A parte mais desafiante de um filme é sempre convencer as pessoas a acreditaram no seu projeto. Felizmente, ainda existe uma grande procura por filmes que cobrem uma grande variedade de assuntos. Cada vez que dirijo um filme, aprendo muito sobre um mundo completamente diferente. Eu sinto-me muito livre em termos do meu trabalho.

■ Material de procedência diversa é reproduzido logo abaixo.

-- ==== Sys2Proof/Machine/Dispatch.lean ====
section
/-!
DEFINITION. The dispatcher: one arm for each command, each one direct call of its meaning.
-/

namespace Sys2Proof.Machine
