/-- R94: content stored for an entry is what the entry holds afterwards, in the other of its two buffers, and one transaction is counted; no other entry's content changes. -/
def Sys2Proof.Claim.ContentStored : Prop :=
  ∀ (s : State) (k : Key) (b : Bytes), storeDegraded s = false →
    let t := storeContent s k b
    domain t k = b ∧ (∀ j, j ≠ k → domain t j = domain s j) ∧ num t kTxnCount = num s kTxnCount + 1 ∧
      tabFind t.mram.store.buffers k = some (1 - (tabFind s.mram.store.buffers k).getD 0) ∧ t.mem = s.mem

/-- R78, R85 to R87, R90: every row that is the COMMAND or the WRITE of a register, and WRITE_MULTI. -/
def Obligations.RequestsServed : Prop := CommandsServed ∧ WritesServed

/-- R78, R90, R94: what an accepted write of an RWP register, and content stored for an entry, leave in MRAM. -/
def Obligations.Durability : Prop := WriteIsDurable ∧ ContentStored
/-! ## Subscriptions, authentication, sessions, PROXY, the host port and the console -/

/-- R98: a SUBSCRIBE that passes its checks adds a subscription under a free number and answers the number; with mode 0 the session's subscription to the reference and its queued notifications go. -/
def Sys2Proof.Claim.Subscriptions : Prop :=
  (∀ (s : State) (q : Req) (ref : Ref) (n : Word) (periodic : Bool), Taken s q (.subscribe ref (if periodic then 2 else 1) n) →
    subscribeCheck (begun s q) q.sid ref periodic n.toNat = 0 →
    let num := freeSub (begun s q)
    ∃ t, Goes (if periodic then .subscribePeriodic q ref n else .subscribeOnChange q ref n) s t ∧
      Answered s t q 0x20 0 (leBytes 2 num) ∧ t.server.subs.length = s.server.subs.length + 1 ∧
      ∃ b ∈ t.server.subs, b.num = num ∧ b.sid = q.sid ∧ b.index = ref.index.toNat ∧ b.sub = ref.sub.toNat ∧ b.periodic = periodic ∧
        b.interval = n.toNat) ∧
  ∀ (s : State) (q : Req) (ref : Ref) (b : Sub), Taken s q (.subscribe ref 0 0) →
    s.server.subs.find? (fun x => x.sid == q.sid && x.index == ref.index.toNat && x.sub == ref.sub.toNat) = some b →
    ∃ t, Goes (.subscribeCancel q ref) s t ∧ OnlyServer s t ∧ Answered s t q 0x20 0 (leBytes 2 b.num) ∧
      t.server.subs = s.server.subs.filter (fun x => x.num != b.num) ∧ t.server.notices = s.server.notices.filter (fun n => n.num != b.num)

/-- R98 to R100: an ON_CHANGE subscription to a register sends its oldest notification, in its turn and once durable, with its change count, and then holds it no more; a PERIODIC one sends the value with count 0. Both note the time. -/
def Sys2Proof.Claim.Notifications : Prop :=
  (∀ (s : State) (n : Half) (b : Sub) (x : Notice), subNumbered s n.toNat = some b → b.sid = 0 → b.sub ≠ 0xFF → b.periodic = false →
    liveVal s b.index b.sub = none → s.server.notices.find? (fun y => y.num == b.num) = some x → mayNotify s x = true →
    let u := { s with server := { s.server with notices := s.server.notices.erase x } }
    ∃ t, Goes (.notifyOnChange n) s t ∧ t.server.notices = s.server.notices.erase x ∧ t.regs = s.regs ∧
      t.server.hostQueue = s.server.hostQueue ++ [hostFrame (mdpMsg 0x21 0 0 0 (notifyBody u b.num x.key x.count (noticeValue u x)))] ∧
      (subNumbered t n.toNat).bind (·.sentAt) = some s.clk) ∧
  ∀ (s : State) (n : Half) (b : Sub), subNumbered s n.toNat = some b → b.sid = 0 → b.sub ≠ 0xFF → b.periodic = true →
    ∃ t, Goes (.notifyPeriodic n) s t ∧ { t with server := s.server } = s ∧
      t.server.hostQueue = s.server.hostQueue ++ [hostFrame (mdpMsg 0x21 0 0 0 (notifyBody s b.num (b.index * 256 + b.sub) 0 none))] ∧
      (subNumbered t n.toNat).bind (·.sentAt) = some s.clk

/-- R110, R82, R441: AUTH_BEGIN for a shell that may be used answers a fresh 16-byte nonce; AUTH_PROVE with the right tag within 10 s gives the session the shell's role and takes the nonce; one with no
nonce standing is a counted failure; a lockout ends. -/
def Sys2Proof.Claim.Authentication : Prop :=
  (∀ (s : State) (q : Req) (n : Byte), Taken s q (.authBegin n) → q.sid < 0x2000 →
    ((tabFind s.server.lockouts (transportNo (transportOf q.sid))).getD {}).locked = false →
    (mayUse (begun s q) n.toNat 0 [5, 6, 7]).1 = true →
    ∃ t nonce, nonce.length = 16 ∧ Goes (.authBegin q n) s t ∧ (session t q.sid).nonce = some (nonce, n.toNat, s.clk) ∧
      t.fresh = s.fresh + 16 ∧ Answered s t q 0x50 0 nonce) ∧
  (∀ (s : State) (q : Req) (tag nonce : Bytes) (n at_ : Nat), Taken s q (.authProve tag) → q.sid < 0x2000 →
    (session s q.sid).nonce = some (nonce, n, at_) → s.clk < at_ + secs 10 → tag.length = 16 →
    let u := mayUse (putSession (begun s q) q.sid { session (begun s q) q.sid with nonce := none }) n 0 [5, 6, 7]
    u.1 = true → (shell u.2 n).usesLeft ≠ 1 →
    tag = (hmac (shell u.2 n).key (nonce ++ leBytes 8 (serial u.2) ++ leBytes 2 q.tid.toNat)).take 16 →
    ∃ t, Goes (.authProve q tag) s t ∧ (session t q.sid).role = shellGrant u.2 n ∧ (session t q.sid).nonce = none ∧
      (session t q.sid).shell = some (n, (shell u.2 n).generation)) ∧
  (∀ (s : State) (q : Req) (tag : Bytes), Taken s q (.authProve tag) → tag.length = 16 → (session s q.sid).nonce = none →
    ∃ t, Goes (.authProve q tag) s t ∧ num t 0x210005 = (num s 0x210005 + 1) % 2 ^ 32 ∧ (session t q.sid).role = (session s q.sid).role) ∧
  ∀ (s : State) (tr : Transport) (l : Lockout), tabFind s.server.lockouts (transportNo tr) = some l →
    ∃ t, Goes (.authLockoutEnd tr) s t ∧ tabFind t.server.lockouts (transportNo tr) = some { l with locked := false } ∧ { t with server := s.server } = s

/-- R97, R111, R117: when a session closes, by CLOSE or by the timeout of an Ethernet session, its record, its subscriptions, its notifications and its transfers are gone, and no other session's are; a transfer that
times out is gone. -/
def Obligations.SessionEnds : Prop :=
  (∀ (s t : State) (sid : Nat) (q : Req),
    (Goes (.sessionTimeout sid) s t ∧ transportOf sid = .ethernet) ∨ (Taken s q .close ∧ sid = q.sid ∧ Goes (.close q) s t) →
    tabFind t.server.sessions sid = none ∧ (∀ b ∈ t.server.subs, b.sid ≠ sid) ∧ (∀ n ∈ t.server.notices, n.sid ≠ sid) ∧
      (∀ x ∈ t.server.transfers, x.sid ≠ sid) ∧
      (∀ b ∈ s.server.subs, b.sid ≠ sid → b ∈ t.server.subs) ∧ ∀ x ∈ s.server.transfers, x.sid ≠ sid → x ∈ t.server.transfers) ∧
  (∀ (s : State) (sid : Nat), ∃ t, Goes (.sessionTimeout sid) s t) ∧ (∀ (s : State) (q : Req), ∃ t, Goes (.close q) s t) ∧
  ∀ (s : State) (sid : Nat) (h : Byte), ∃ t, Goes (.transferTimeout sid h) s t ∧ transferOf t sid h = none ∧
    ∀ x ∈ s.server.transfers, (x.sid ≠ sid ∨ x.handle ≠ h.toNat) → x ∈ t.server.transfers
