/-! ### `putPartner` -/

@[simp] theorem putPartner_pending (s : State) (n : Nat) (x : Partner) : (putPartner s n x).pending = s.pending := rfl
@[simp] theorem putPartner_clk (s : State) (n : Nat) (x : Partner) : (putPartner s n x).clk = s.clk := rfl
@[simp] theorem putPartner_fresh (s : State) (n : Nat) (x : Partner) : (putPartner s n x).fresh = s.fresh := rfl
@[simp] theorem putPartner_out (s : State) (n : Nat) (x : Partner) : (putPartner s n x).out = s.out := rfl
@[simp] theorem putPartner_regs (s : State) (n : Nat) (x : Partner) : (putPartner s n x).regs = s.regs := rfl
@[simp] theorem putPartner_mram (s : State) (n : Nat) (x : Partner) : (putPartner s n x).mram = s.mram := rfl
@[simp] theorem putPartner_backup (s : State) (n : Nat) (x : Partner) : (putPartner s n x).backup = s.backup := rfl
@[simp] theorem putPartner_power (s : State) (n : Nat) (x : Partner) : (putPartner s n x).power = s.power := rfl
@[simp] theorem putPartner_start (s : State) (n : Nat) (x : Partner) : (putPartner s n x).start = s.start := rfl
@[simp] theorem putPartner_server (s : State) (n : Nat) (x : Partner) : (putPartner s n x).server = s.server := rfl
@[simp] theorem putPartner_faults (s : State) (n : Nat) (x : Partner) : (putPartner s n x).faults = s.faults := rfl
@[simp] theorem putPartner_deferred (s : State) (n : Nat) (x : Partner) : (putPartner s n x).deferred = s.deferred := rfl
@[simp] theorem putPartner_keptHeld (s : State) (n : Nat) (x : Partner) : (putPartner s n x).keptHeld = s.keptHeld := rfl
@[simp] theorem putPartner_bookmarkDue (s : State) (n : Nat) (x : Partner) : (putPartner s n x).bookmarkDue = s.bookmarkDue := rfl
@[simp] theorem putPartner_logHeld (s : State) (n : Nat) (x : Partner) : (putPartner s n x).logHeld = s.logHeld := rfl
@[simp] theorem putPartner_durable (s : State) (n : Nat) (x : Partner) : (putPartner s n x).durable = s.durable := rfl
@[simp] theorem putPartner_mem (s : State) (n : Nat) (x : Partner) : (putPartner s n x).mem = s.mem := rfl
@[simp] theorem putPartner_zones (s : State) (n : Nat) (x : Partner) : (putPartner s n x).zones = s.zones := rfl
@[simp] theorem putPartner_engines (s : State) (n : Nat) (x : Partner) : (putPartner s n x).engines = s.engines := rfl
@[simp] theorem putPartner_lanes (s : State) (n : Nat) (x : Partner) : (putPartner s n x).lanes = s.lanes := rfl
@[simp] theorem putPartner_dma (s : State) (n : Nat) (x : Partner) : (putPartner s n x).dma = s.dma := rfl
@[simp] theorem putPartner_meter (s : State) (n : Nat) (x : Partner) : (putPartner s n x).meter = s.meter := rfl
@[simp] theorem putPartner_time (s : State) (n : Nat) (x : Partner) : (putPartner s n x).time = s.time := rfl
@[simp] theorem putPartner_bus (s : State) (n : Nat) (x : Partner) : (putPartner s n x).bus = s.bus := rfl
@[simp] theorem putPartner_air (s : State) (n : Nat) (x : Partner) : (putPartner s n x).air = { s.air with partners := tabPut s.air.partners n x } := rfl
@[simp] theorem putPartner_safety (s : State) (n : Nat) (x : Partner) : (putPartner s n x).safety = s.safety := rfl
@[simp] theorem putPartner_pair (s : State) (n : Nat) (x : Partner) : (putPartner s n x).pair = s.pair := rfl
@[simp] theorem putPartner_update (s : State) (n : Nat) (x : Partner) : (putPartner s n x).update = s.update := rfl
@[simp] theorem putPartner_recorder (s : State) (n : Nat) (x : Partner) : (putPartner s n x).recorder = s.recorder := rfl
@[simp] theorem putPartner_pads (s : State) (n : Nat) (x : Partner) : (putPartner s n x).pads = s.pads := rfl
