/-! ### `resetRegs`: an entry at its defaults -/

@[simp] theorem resetRegs_pending (s : State) (idx : Nat) : (resetRegs s idx).pending = s.pending := by
  unfold resetRegs; exact foldl_keeps (fun t => t.pending) (fun t p => by simp) _ s
@[simp] theorem resetRegs_clk (s : State) (idx : Nat) : (resetRegs s idx).clk = s.clk := by
  unfold resetRegs; exact foldl_keeps (fun t => t.clk) (fun t p => by simp) _ s
@[simp] theorem resetRegs_fresh (s : State) (idx : Nat) : (resetRegs s idx).fresh = s.fresh := by
  unfold resetRegs; exact foldl_keeps (fun t => t.fresh) (fun t p => by simp) _ s
@[simp] theorem resetRegs_out (s : State) (idx : Nat) : (resetRegs s idx).out = s.out := by
  unfold resetRegs; exact foldl_keeps (fun t => t.out) (fun t p => by simp) _ s
@[simp] theorem resetRegs_mram (s : State) (idx : Nat) : (resetRegs s idx).mram = s.mram := by
  unfold resetRegs; exact foldl_keeps (fun t => t.mram) (fun t p => by simp) _ s
@[simp] theorem resetRegs_backup (s : State) (idx : Nat) : (resetRegs s idx).backup = s.backup := by
  unfold resetRegs; exact foldl_keeps (fun t => t.backup) (fun t p => by simp) _ s
@[simp] theorem resetRegs_power (s : State) (idx : Nat) : (resetRegs s idx).power = s.power := by
  unfold resetRegs; exact foldl_keeps (fun t => t.power) (fun t p => by simp) _ s
@[simp] theorem resetRegs_start (s : State) (idx : Nat) : (resetRegs s idx).start = s.start := by
  unfold resetRegs; exact foldl_keeps (fun t => t.start) (fun t p => by simp) _ s
@[simp] theorem resetRegs_faults (s : State) (idx : Nat) : (resetRegs s idx).faults = s.faults := by
  unfold resetRegs; exact foldl_keeps (fun t => t.faults) (fun t p => by simp) _ s
@[simp] theorem resetRegs_deferred (s : State) (idx : Nat) : (resetRegs s idx).deferred = s.deferred := by
  unfold resetRegs; exact foldl_keeps (fun t => t.deferred) (fun t p => by simp) _ s
@[simp] theorem resetRegs_keptHeld (s : State) (idx : Nat) : (resetRegs s idx).keptHeld = s.keptHeld := by
  unfold resetRegs; exact foldl_keeps (fun t => t.keptHeld) (fun t p => by simp) _ s
@[simp] theorem resetRegs_bookmarkDue (s : State) (idx : Nat) : (resetRegs s idx).bookmarkDue = s.bookmarkDue := by
  unfold resetRegs; exact foldl_keeps (fun t => t.bookmarkDue) (fun t p => by simp) _ s
@[simp] theorem resetRegs_logHeld (s : State) (idx : Nat) : (resetRegs s idx).logHeld = s.logHeld := by
  unfold resetRegs; exact foldl_keeps (fun t => t.logHeld) (fun t p => by simp) _ s
@[simp] theorem resetRegs_durable (s : State) (idx : Nat) : (resetRegs s idx).durable = s.durable := by
  unfold resetRegs; exact foldl_keeps (fun t => t.durable) (fun t p => by simp) _ s
@[simp] theorem resetRegs_mem (s : State) (idx : Nat) : (resetRegs s idx).mem = s.mem := by
  unfold resetRegs; exact foldl_keeps (fun t => t.mem) (fun t p => by simp) _ s
@[simp] theorem resetRegs_zones (s : State) (idx : Nat) : (resetRegs s idx).zones = s.zones := by
  unfold resetRegs; exact foldl_keeps (fun t => t.zones) (fun t p => by simp) _ s
@[simp] theorem resetRegs_engines (s : State) (idx : Nat) : (resetRegs s idx).engines = s.engines := by
  unfold resetRegs; exact foldl_keeps (fun t => t.engines) (fun t p => by simp) _ s
@[simp] theorem resetRegs_lanes (s : State) (idx : Nat) : (resetRegs s idx).lanes = s.lanes := by
  unfold resetRegs; exact foldl_keeps (fun t => t.lanes) (fun t p => by simp) _ s
@[simp] theorem resetRegs_dma (s : State) (idx : Nat) : (resetRegs s idx).dma = s.dma := by
  unfold resetRegs; exact foldl_keeps (fun t => t.dma) (fun t p => by simp) _ s
@[simp] theorem resetRegs_meter (s : State) (idx : Nat) : (resetRegs s idx).meter = s.meter := by
  unfold resetRegs; exact foldl_keeps (fun t => t.meter) (fun t p => by simp) _ s
@[simp] theorem resetRegs_time (s : State) (idx : Nat) : (resetRegs s idx).time = s.time := by
  unfold resetRegs; exact foldl_keeps (fun t => t.time) (fun t p => by simp) _ s
@[simp] theorem resetRegs_bus (s : State) (idx : Nat) : (resetRegs s idx).bus = s.bus := by
  unfold resetRegs; exact foldl_keeps (fun t => t.bus) (fun t p => by simp) _ s
@[simp] theorem resetRegs_air (s : State) (idx : Nat) : (resetRegs s idx).air = s.air := by
  unfold resetRegs; exact foldl_keeps (fun t => t.air) (fun t p => by simp) _ s
@[simp] theorem resetRegs_safety (s : State) (idx : Nat) : (resetRegs s idx).safety = s.safety := by
  unfold resetRegs; exact foldl_keeps (fun t => t.safety) (fun t p => by simp) _ s
@[simp] theorem resetRegs_pair (s : State) (idx : Nat) : (resetRegs s idx).pair = s.pair := by
  unfold resetRegs; exact foldl_keeps (fun t => t.pair) (fun t p => by simp) _ s
@[simp] theorem resetRegs_update (s : State) (idx : Nat) : (resetRegs s idx).update = s.update := by
  unfold resetRegs; exact foldl_keeps (fun t => t.update) (fun t p => by simp) _ s
@[simp] theorem resetRegs_recorder (s : State) (idx : Nat) : (resetRegs s idx).recorder = s.recorder := by
  unfold resetRegs; exact foldl_keeps (fun t => t.recorder) (fun t p => by simp) _ s
@[simp] theorem resetRegs_pads (s : State) (idx : Nat) : (resetRegs s idx).pads = s.pads := by
  unfold resetRegs; exact foldl_keeps (fun t => t.pads) (fun t p => by simp) _ s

Na TV, em oposição à indústria do cinema, assim que as pessoas aceitam o projeto, as coisas correm geralmente com muita facilidade. Na indústria do cinema, o modelo de negócio é muito mais complexo, então alguns projetos nem sempre acabam sendo terminados.

Você está trabalhando em algum projeto de filme neste momento?
Eu estou trabalhando num documentários para a France 3 sobre Radio Londres, a estação de rádio usada pela Resistência Francesa e Radio Paris, a estação controlada pela Alemanha. O foco é no comediante francês Pierre Dac, que passou a maior parte da guerra na Radio Londres para contra atacar a propaganda alemã.

Estou também trabalhando num filme sobre os Presidentes Executivos de 40 empresas CAC, para entender suas visões sobre a França.